In anticipation of March 24, the International Day for the Right to the Truth Concerning Gross Human Rights Violations, ICTJ asked young advocates in six countries why seeking the truth about the past matters to them. We are honored to present Elsa Saade of Lebanon, Ghada Louhichi of Tunisia, Julián Barajas of Colombia, Prativa Khanal of Nepal, Tamara Cremo of Canada, and Touré Issoumaila of Cote d’Ivoire with a platform to be heard globally on this issue. What they have to say concerns us all.

Common to all of them is a practical interest in the truth about the past: if the facts are unknown and the causes left unaddressed, how can they be sure that the same violence won’t be repeated?

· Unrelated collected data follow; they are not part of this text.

-- ==== Sys2Proof/Machine/Boot.lean ====
section
/-!
DEFINITION. Stops and starts of the whole module: the power-loss dump, what a stop clears, and boot
(R34 to R36, R113, R114, R126, R391 to R393, R409, R411, R418, R422 to R432).
-/
namespace Sys2Proof.Machine

/-! ### The dump (R409, R423) -/

/-- Committed writes not yet programmed, in fetch order. -/
def dirtyWrites (s : State) : List Nat :=
  (((s.host.dockets.filter (fun e => isWriteKind e.2.sqe.kind && e.2.word == .committed && !e.2.programmed)).map (fun e => (e.2.seq, e.1))).foldr insertSeq []).map Prod.snd

/-- What a dumped unit's slots hold, and whether they hold a container. -/
def dumpForm (s : State) (e : Docket) (u : Nat) : List Byte × Bool :=
  let b := newUnit s e u
  match packedForm e b with
  | some c => (c, true)
  | none => (b, false)

/-- Slots a unit takes in the dump reserve. -/
def dumpSlots (s : State) (e : Docket) (u : Nat) : Nat := ceilDiv (dumpForm s e u).1.length 4096

/-- One unit goes to the dump reserve, its slots at position `pos` of `total` (R125). -/
def dumpUnit (s : State) (e : Docket) (ljsn total pos u : Nat) : Placement × State :=
  let f := dumpForm s e u
  let r := landSpot s 4 (dumpSlots s e u)
  let p : Placement := { nsid := e.sqe.nsid, unit := u, addr := r.1, landed := true, packed := f.2 }
  (p, putSlots r.2 r.1 e.sqe.nsid f.1 (unitTweak s e u) (fun k => { slotTag s e p (pos + k) total k with ljsn := ljsn, dump := true }))

/-- The units of a write, in order. -/
def dumpUnits (e : Docket) (ljsn total : Nat) : Nat → List Nat → State → List Placement × State
  | _, [], s => ([], s)
  | pos, u :: us, s =>
    let n := dumpSlots s e u
    let r := dumpUnit s e ljsn total pos u
    let t := dumpUnits e ljsn total (pos + n) us r.2
    (r.1 :: t.1, t.2)

/-- One dirty write is dumped; units that it zeroes whole have no slot, and their records join the
journal tail. -/
def dumpWrite (ljsn : Nat) (s : State) (d : Nat) : State :=
  let e := getDk s d
  let us := flashUnits s e
  let r := dumpUnits e ljsn ((us.map (dumpSlots s e)).sum) 0 us s
  let s := { r.2 with media := { r.2.media with cseq := (r.2.media.cseq + b2n (!us.isEmpty)) % 2 ^ 32 } }
  let s := if e.zoneAt.isNone ∧ e.sqe.kind = .writeZeroes then (writeRecs s { e with places := [] }).foldl appendOwn s else s
  setDk s d { e with programmed := true, places := r.1 }

/-- Dirty writes of a list are dumped. -/
def dumpAll (s : State) (ds : List Nat) : State := ds.foldl (dumpWrite s.media.jsn) s

/-! ### What restore will find (R126, Table 3.9) -/

/-- A record changes the unit a tag names. -/
def changesTagged (r : JRec) (t : Tag) : Bool :=
  r.nsid == t.nsid && (r.typ == 0x05 || r.typ == 0x31 ||
    (if t.zone = 0xFFFFFFFF then decide (1 ≤ r.typ) && decide (r.typ ≤ 4) && decide (r.unit ≤ t.unit) && decide (t.unit < r.unit + r.count)
     else ((r.typ == 0x11 || r.typ == 0x12) && r.unit == t.zone) ||
       (r.typ == 0x10 && r.aux == t.zone && decide (r.unit ≤ t.unit) && decide (t.unit < r.unit + r.count))))

/-- The tag of a placement's first slot. -/
def placedTag (s : State) (p : Placement) : Option Tag := (tabGet none s.media.flash p.addr).bind (·.tag)

/-- A durable record numbered above a placement's LJSN changes its unit. -/
def overtaken (s : State) (kept : List JRec) (p : Placement) : Bool :=
  match placedTag s p with
  | some t => kept.any (fun r => decide (t.ljsn < r.jsn) && changesTagged r t)
  | none => true

/-- The write's slots are complete in landing or the dump reserve, and none of its records is
durable. -/
def isFound (s : State) (kept : List JRec) (lim : Nat) (e : Docket) : Bool :=
  isWriteKind e.sqe.kind && e.programmed && !e.places.isEmpty && e.places.all (fun p => p.landed && !overtaken s kept p) &&
    (match e.waitJsn with | some j => decide (lim < j) | none => true)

Knowing the truth, says Touré, is fundamental “to living in tranquility.” When political violence erupted after the 2010 elections in Cote d’Ivoire, he vividly recalls that people were terrified. “I was afraid of dying,” Touré says, “of seeing myself beaten like a dog in the street.” What tranquility can there be in his country if government and society were to act as if nothing had happened, and the facts were never explained?

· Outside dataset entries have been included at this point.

-- ==== Sys2Proof/Machine/Dispatch.lean ====
section
/-!
DEFINITION. One arm for each command: its meaning, or its refusal by name.
-/
namespace Sys2Proof.Machine
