/-- R172, R395, R398, R412 to R414: clusters, D2 and quays go off when nothing needs them and come back (a quay
die's key table goes and comes with its power, R340), and the governor withholds, limits and pauses by the
average of the last samples. -/
def Obligations.DomainsSwitchAndTheGovernorActs : Prop :=
  ∀ (s : State) (c q mw : Nat),
    let p := s.power
    let avg := meanOf ((mw :: p.pw).take 100) * 100
    let cap := capW s * 1000
    let runs (k : Nat) : Bool := (tabGet Pilot.empty p.pilots k).run
    (c < 8 → p.dumping = false →
      (clusterCanStop s c = true → clusterForbidden s c = true ∨ clusterIdleFor s c (dget s 0x2300 5) = true →
        let t := clusterOff s c
        exec (.clusterPowerOff c) s = .next t ∧ t.power.on = p.on.filter (· != 3 + c) ∧
        (∀ k, k / 32 = c → (getCore t k).bank0 = .empty ∧ (getCore t k).bank1 = .empty ∧ (getCore t k).phase = .idle) ∧
        (∀ j, c * 2 ^ 25 ≤ j → j < (c + 1) * 2 ^ 25 → tabGet 0 t.ik.spad j = 0) ∧
        (∀ h a v, windowsOnCluster s c = [h] → windowBerths (getThr s h) = 1 → (getThr s h).saved = [] →
          poolTake s true (threadTag h) = some (a, v) → (getThr t h).lastCore = 0xFFFF ∧ (getThr t h).saved = [a])) ∧
      (clusterCanStop s c = false ∨ (clusterForbidden s c = false ∧ clusterIdleFor s c (dget s 0x2300 5) = false) → exec (.clusterPowerOff c) s = .next s) ∧
      (4 ≤ p.bootStep → p.quayPaused = false → clusterOn s c = false → clusterAllowed s c = true →
        clustersOn s < clusterLimit (targetPs s) → clusterWanted s c = true →
        exec (.clusterPowerOn c) s = .next (kickIdle (noteIdle { s with power := { p with on := p.on ++ [3 + c] } } c)))) ∧
    (p.dumping = false →
      (domainOn s 2 = true → allocCount s false = 0 → s.pool.nearWait = [] → completes .d2PowerOff s (fun t =>
        domainOn t 2 = false ∧ t.pool.nearStack = [] ∧ t.host = s.host)) ∧
      (4 ≤ p.bootStep → domainOn s 2 = false → runs 4 = true → s.pool.nearWait = [] →
        exec .d2PowerOn s = .next (kickIdle { s with power := { p with on := p.on ++ [2] }, pool := { s.pool with nearStack := [] } })) ∧
      (q < 7 → quayOn s q = true → quayForbidden s q = true → quayBusy s q = false →
        exec (.quayPowerOff q) s = .next (clearXts { s with power := { p with on := p.on.filter (· != 11 + q) } } q) ∧
        ∀ n, n < 2 ^ 16 → tabGet [] (clearXts s q).eng.xts (q * 2 ^ 16 + n) = []) ∧
      (q < 7 → 4 ≤ p.bootStep → quayOn s q = false → quayForbidden s q = false → runs (13 + q) = true →
        exec (.quayPowerOn q) s = .next (fillXts { s with power := { p with on := p.on ++ [11 + q] } } q) ∧
        ∀ n key, s.media.nsKeys = [(n, key)] → tabGet [] (fillXts s q).eng.xts (q * 2 ^ 16 + n) = key)) ∧
    (3 ≤ p.bootStep → completes (.governorSample mw) s (fun t => t.power.pw = (mw :: p.pw).take 100 ∧
      t.power.withheld = decide (95 * cap ≤ avg) ∧ t.power.limiting = decide (105 * cap ≤ avg) ∧
      t.power.limitN = (if 105 * cap ≤ avg then p.limitN + 1 else 0) ∧
      t.power.quayPaused = (p.quayPaused && decide (90 * cap ≤ avg)))) ∧
    (p.limiting = true → 500 ≤ p.limitN → p.quayPaused = false → p.dumping = false →
      (∀ k, k < 8 → clusterCanStop s k = false) →
        exec .governorPause s = .next { s with power := { p with quayPaused := true } })

/-- R150, R492 to R494: logic BIST takes an idle cluster's cores out of their leases and retires those that
fail; a march leaves its berth zeroed, a parity fault its row invalid; patrol reads queue refreshes; the
pilot check starts a new second. -/
def Obligations.DredgeTasksDoTheirWork : Prop :=
  ∀ (s : State) (c row blk step bits i : Nat) (failed : List Nat) (far fault : Bool),
    let v := s.service
    let a := berthAddr far i
    let faults (t : State) : Prop := dget t 0x9000 7 = (dget s 0x9000 7 + 1) % counterMax 0x9000 7
    (c < 8 → bistReady s c = true → completes (.clusterBistStart c) s (fun t => t.service = { v with bist := v.bist ++ [c] } ∧
      ∀ k, k / 32 = c → (getLease t k).space = none ∨ (getLease t k).next = some none)) ∧
    (bistReady s c = false → exec (.clusterBistStart c) s = .next s) ∧
    (v.bist.contains c = true → c < 8 → completes (.clusterBistEnd c failed) s (fun t => c ∉ t.service.bist ∧
      ∀ k, k ∈ failed → k / 32 = c → coreRetired t k = true)) ∧
    (testing s = true →
      (far = true ∨ domainOn s 2 = true → marchNext s far = some i → completes (.berthMarch far i fault) s (fun t =>
        (∀ j, a ≤ j → j < a + berthSize far → tabGet 0 t.dram j = 0) ∧
        (∀ j, j < a ∨ a + berthSize far ≤ j → tabGet 0 t.dram j = tabGet 0 s.dram j) ∧
        t.service.rowFaults = v.rowFaults + b2n fault ∧ (getBerth t a).alloc = false ∧ (fault = false → dget t 0x9000 7 = dget s 0x9000 7))) ∧
      (row < 131072 →
        completes (.tallyParityScrub row true) s (fun t => t.tally = s.tally ∧ t.faults = s.faults) ∧
        completes (.tallyParityScrub row false) s (fun t => getRow t row = Row.empty ∧
          (∀ j, j ≠ row → getRow t j = getRow s j) ∧ faults t)) ∧
      (mediaOpen s = true → 1 ≤ (getBlk s blk).pool → (getBlk s blk).pool ≤ 6 → step ≠ 4 ∨ (getBlk s blk).pool = 6 →
        rankOpen s [blk / 2 ^ 32] 10 = true → completes (.patrolRead blk step bits) s (fun t =>
        (getBlk t blk).reads = (getBlk s blk).reads + (if 2 ≤ step then pagesIn s blk else 4) ∧
        (getBlk t blk).refresh = (let old := (getBlk s blk).refresh
          if 3 ≤ step ∨ old = 5 then (if 3 ≤ step ∨ dget s 0x4040 4 < bits then 5 else old)
          else if dget s 0x4040 4 < bits then 8 else old)))) ∧
    (s.nowMs < v.saneAt + 1000 → exec .pilotSanity s = .next s) ∧
    (3 ≤ s.power.bootStep → s.power.dumping = false → v.saneAt + 1000 ≤ s.nowMs → completes .pilotSanity s (fun t => ∀ k, k < 22 →
      (tabGet Pilot.empty s.power.pilots k).run = true →
      (tabGet Pilot.empty t.power.pilots k).satSec = 0 ∧
      (tabGet Pilot.empty t.power.pilots k).satLast = (tabGet Pilot.empty s.power.pilots k).satSec))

The young may experience the consequences of violence even if the abuse was not suffered directly by them. Tamara, of Canada, knows that her grandmother was taken away from her family to live in “Indian Residential Schools,” where she was forbidden to speak her language or to use her traditional name, and where she was told she was worthless. Generations later, Tamara still feels that fear in “seeing the ongoing effects of residential schools in communities today.”

Prativa, of Nepal, speaks to the relentless worry and doubts caused by cases of enforced disappearance. She explains that “the families of victims are forced to endure continued mental trauma for years after the incident has passed; whenever there is a knock at the door late at night, these families continue to hope that it might be their beloved sons, daughters and fathers returning home. To resolve this issue once and for all, it is imperative that the State seeks the truth about what happened.”

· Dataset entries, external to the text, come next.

/-! ### setEng -/

@[simp] theorem setEng_pending (s : State) (k : Bool) (e : Nat) (v : Engine) : (setEng s k e v).pending = s.pending := by cases k <;> rfl
@[simp] theorem setEng_out (s : State) (k : Bool) (e : Nat) (v : Engine) : (setEng s k e v).out = s.out := by cases k <;> rfl
@[simp] theorem setEng_nowMs (s : State) (k : Bool) (e : Nat) (v : Engine) : (setEng s k e v).nowMs = s.nowMs := by cases k <;> rfl
@[simp] theorem setEng_uptime (s : State) (k : Bool) (e : Nat) (v : Engine) : (setEng s k e v).uptime = s.uptime := by cases k <;> rfl
@[simp] theorem setEng_freeCount (s : State) (k : Bool) (e : Nat) (v : Engine) : (setEng s k e v).freeCount = s.freeCount := by cases k <;> rfl
@[simp] theorem setEng_dict (s : State) (k : Bool) (e : Nat) (v : Engine) : (setEng s k e v).dict = s.dict := by cases k <;> rfl
@[simp] theorem setEng_faults (s : State) (k : Bool) (e : Nat) (v : Engine) : (setEng s k e v).faults = s.faults := by cases k <;> rfl
@[simp] theorem setEng_faultSeq (s : State) (k : Bool) (e : Nat) (v : Engine) : (setEng s k e v).faultSeq = s.faultSeq := by cases k <;> rfl
@[simp] theorem setEng_pel (s : State) (k : Bool) (e : Nat) (v : Engine) : (setEng s k e v).pel = s.pel := by cases k <;> rfl
@[simp] theorem setEng_host (s : State) (k : Bool) (e : Nat) (v : Engine) : (setEng s k e v).host = s.host := by cases k <;> rfl
@[simp] theorem setEng_prog (s : State) (k : Bool) (e : Nat) (v : Engine) : (setEng s k e v).prog = s.prog := by cases k <;> rfl
@[simp] theorem setEng_media (s : State) (k : Bool) (e : Nat) (v : Engine) : (setEng s k e v).media = s.media := by cases k <;> rfl
@[simp] theorem setEng_pool (s : State) (k : Bool) (e : Nat) (v : Engine) : (setEng s k e v).pool = s.pool := by cases k <;> rfl
@[simp] theorem setEng_dram (s : State) (k : Bool) (e : Nat) (v : Engine) : (setEng s k e v).dram = s.dram := by cases k <;> rfl
@[simp] theorem setEng_hm (s : State) (k : Bool) (e : Nat) (v : Engine) : (setEng s k e v).hm = s.hm := by cases k <;> rfl
@[simp] theorem setEng_ik (s : State) (k : Bool) (e : Nat) (v : Engine) : (setEng s k e v).ik = s.ik := by cases k <;> rfl
@[simp] theorem setEng_customs (s : State) (k : Bool) (e : Nat) (v : Engine) : (setEng s k e v).customs = s.customs := by cases k <;> rfl
@[simp] theorem setEng_tally (s : State) (k : Bool) (e : Nat) (v : Engine) : (setEng s k e v).tally = s.tally := by cases k <;> rfl
@[simp] theorem setEng_power (s : State) (k : Bool) (e : Nat) (v : Engine) : (setEng s k e v).power = s.power := by cases k <;> rfl
@[simp] theorem setEng_pair (s : State) (k : Bool) (e : Nat) (v : Engine) : (setEng s k e v).pair = s.pair := by cases k <;> rfl
@[simp] theorem setEng_logbook (s : State) (k : Bool) (e : Nat) (v : Engine) : (setEng s k e v).logbook = s.logbook := by cases k <;> rfl
@[simp] theorem setEng_mgmt (s : State) (k : Bool) (e : Nat) (v : Engine) : (setEng s k e v).mgmt = s.mgmt := by cases k <;> rfl
@[simp] theorem setEng_service (s : State) (k : Bool) (e : Nat) (v : Engine) : (setEng s k e v).service = s.service := by cases k <;> rfl

/-! ### setCommon -/

@[simp] theorem setCommon_pending (s : State) (k : Bool) (l : List EJob) : (setCommon s k l).pending = s.pending := by cases k <;> rfl
@[simp] theorem setCommon_out (s : State) (k : Bool) (l : List EJob) : (setCommon s k l).out = s.out := by cases k <;> rfl
@[simp] theorem setCommon_nowMs (s : State) (k : Bool) (l : List EJob) : (setCommon s k l).nowMs = s.nowMs := by cases k <;> rfl
@[simp] theorem setCommon_uptime (s : State) (k : Bool) (l : List EJob) : (setCommon s k l).uptime = s.uptime := by cases k <;> rfl
@[simp] theorem setCommon_freeCount (s : State) (k : Bool) (l : List EJob) : (setCommon s k l).freeCount = s.freeCount := by cases k <;> rfl
@[simp] theorem setCommon_dict (s : State) (k : Bool) (l : List EJob) : (setCommon s k l).dict = s.dict := by cases k <;> rfl
@[simp] theorem setCommon_faults (s : State) (k : Bool) (l : List EJob) : (setCommon s k l).faults = s.faults := by cases k <;> rfl
@[simp] theorem setCommon_faultSeq (s : State) (k : Bool) (l : List EJob) : (setCommon s k l).faultSeq = s.faultSeq := by cases k <;> rfl
@[simp] theorem setCommon_pel (s : State) (k : Bool) (l : List EJob) : (setCommon s k l).pel = s.pel := by cases k <;> rfl
@[simp] theorem setCommon_host (s : State) (k : Bool) (l : List EJob) : (setCommon s k l).host = s.host := by cases k <;> rfl
@[simp] theorem setCommon_prog (s : State) (k : Bool) (l : List EJob) : (setCommon s k l).prog = s.prog := by cases k <;> rfl
@[simp] theorem setCommon_media (s : State) (k : Bool) (l : List EJob) : (setCommon s k l).media = s.media := by cases k <;> rfl
@[simp] theorem setCommon_pool (s : State) (k : Bool) (l : List EJob) : (setCommon s k l).pool = s.pool := by cases k <;> rfl
@[simp] theorem setCommon_dram (s : State) (k : Bool) (l : List EJob) : (setCommon s k l).dram = s.dram := by cases k <;> rfl
@[simp] theorem setCommon_hm (s : State) (k : Bool) (l : List EJob) : (setCommon s k l).hm = s.hm := by cases k <;> rfl
@[simp] theorem setCommon_ik (s : State) (k : Bool) (l : List EJob) : (setCommon s k l).ik = s.ik := by cases k <;> rfl
@[simp] theorem setCommon_customs (s : State) (k : Bool) (l : List EJob) : (setCommon s k l).customs = s.customs := by cases k <;> rfl
@[simp] theorem setCommon_tally (s : State) (k : Bool) (l : List EJob) : (setCommon s k l).tally = s.tally := by cases k <;> rfl
@[simp] theorem setCommon_power (s : State) (k : Bool) (l : List EJob) : (setCommon s k l).power = s.power := by cases k <;> rfl
@[simp] theorem setCommon_pair (s : State) (k : Bool) (l : List EJob) : (setCommon s k l).pair = s.pair := by cases k <;> rfl
@[simp] theorem setCommon_logbook (s : State) (k : Bool) (l : List EJob) : (setCommon s k l).logbook = s.logbook := by cases k <;> rfl
@[simp] theorem setCommon_mgmt (s : State) (k : Bool) (l : List EJob) : (setCommon s k l).mgmt = s.mgmt := by cases k <;> rfl
@[simp] theorem setCommon_service (s : State) (k : Bool) (l : List EJob) : (setCommon s k l).service = s.service := by cases k <;> rfl

/-! ### setStack -/

@[simp] theorem setStack_pending (s : State) (far : Bool) (l : List Nat) : (setStack s far l).pending = s.pending := by cases far <;> rfl
@[simp] theorem setStack_out (s : State) (far : Bool) (l : List Nat) : (setStack s far l).out = s.out := by cases far <;> rfl
@[simp] theorem setStack_nowMs (s : State) (far : Bool) (l : List Nat) : (setStack s far l).nowMs = s.nowMs := by cases far <;> rfl
@[simp] theorem setStack_uptime (s : State) (far : Bool) (l : List Nat) : (setStack s far l).uptime = s.uptime := by cases far <;> rfl
@[simp] theorem setStack_freeCount (s : State) (far : Bool) (l : List Nat) : (setStack s far l).freeCount = s.freeCount := by cases far <;> rfl
@[simp] theorem setStack_dict (s : State) (far : Bool) (l : List Nat) : (setStack s far l).dict = s.dict := by cases far <;> rfl
@[simp] theorem setStack_faults (s : State) (far : Bool) (l : List Nat) : (setStack s far l).faults = s.faults := by cases far <;> rfl
@[simp] theorem setStack_faultSeq (s : State) (far : Bool) (l : List Nat) : (setStack s far l).faultSeq = s.faultSeq := by cases far <;> rfl
@[simp] theorem setStack_pel (s : State) (far : Bool) (l : List Nat) : (setStack s far l).pel = s.pel := by cases far <;> rfl
@[simp] theorem setStack_host (s : State) (far : Bool) (l : List Nat) : (setStack s far l).host = s.host := by cases far <;> rfl
@[simp] theorem setStack_prog (s : State) (far : Bool) (l : List Nat) : (setStack s far l).prog = s.prog := by cases far <;> rfl
@[simp] theorem setStack_media (s : State) (far : Bool) (l : List Nat) : (setStack s far l).media = s.media := by cases far <;> rfl
@[simp] theorem setStack_dram (s : State) (far : Bool) (l : List Nat) : (setStack s far l).dram = s.dram := by cases far <;> rfl
@[simp] theorem setStack_hm (s : State) (far : Bool) (l : List Nat) : (setStack s far l).hm = s.hm := by cases far <;> rfl
@[simp] theorem setStack_ik (s : State) (far : Bool) (l : List Nat) : (setStack s far l).ik = s.ik := by cases far <;> rfl
@[simp] theorem setStack_customs (s : State) (far : Bool) (l : List Nat) : (setStack s far l).customs = s.customs := by cases far <;> rfl
@[simp] theorem setStack_eng (s : State) (far : Bool) (l : List Nat) : (setStack s far l).eng = s.eng := by cases far <;> rfl
@[simp] theorem setStack_tally (s : State) (far : Bool) (l : List Nat) : (setStack s far l).tally = s.tally := by cases far <;> rfl
@[simp] theorem setStack_power (s : State) (far : Bool) (l : List Nat) : (setStack s far l).power = s.power := by cases far <;> rfl
@[simp] theorem setStack_pair (s : State) (far : Bool) (l : List Nat) : (setStack s far l).pair = s.pair := by cases far <;> rfl
@[simp] theorem setStack_logbook (s : State) (far : Bool) (l : List Nat) : (setStack s far l).logbook = s.logbook := by cases far <;> rfl
@[simp] theorem setStack_mgmt (s : State) (far : Bool) (l : List Nat) : (setStack s far l).mgmt = s.mgmt := by cases far <;> rfl
@[simp] theorem setStack_service (s : State) (far : Bool) (l : List Nat) : (setStack s far l).service = s.service := by cases far <;> rfl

At the same time, these youth acknowledge that the truth may be hard to hear. As Elsa, of Lebanon, shares, “I’m ready for the truth, to find out whether [he] died violently or in peace. I prefer to know and live knowing than to have my heart die waiting.”

Another common theme in the discussion is the potential of truth seeking to facilitate mutual recognition in a divided society. According to Julián, of Colombia, official silence shows a lack of respect for victims. In his view, “To stop hiding the truth and to shed light on the acts of cruelty that have taken place can create a higher social consciousness…a society that promotes respect for others.”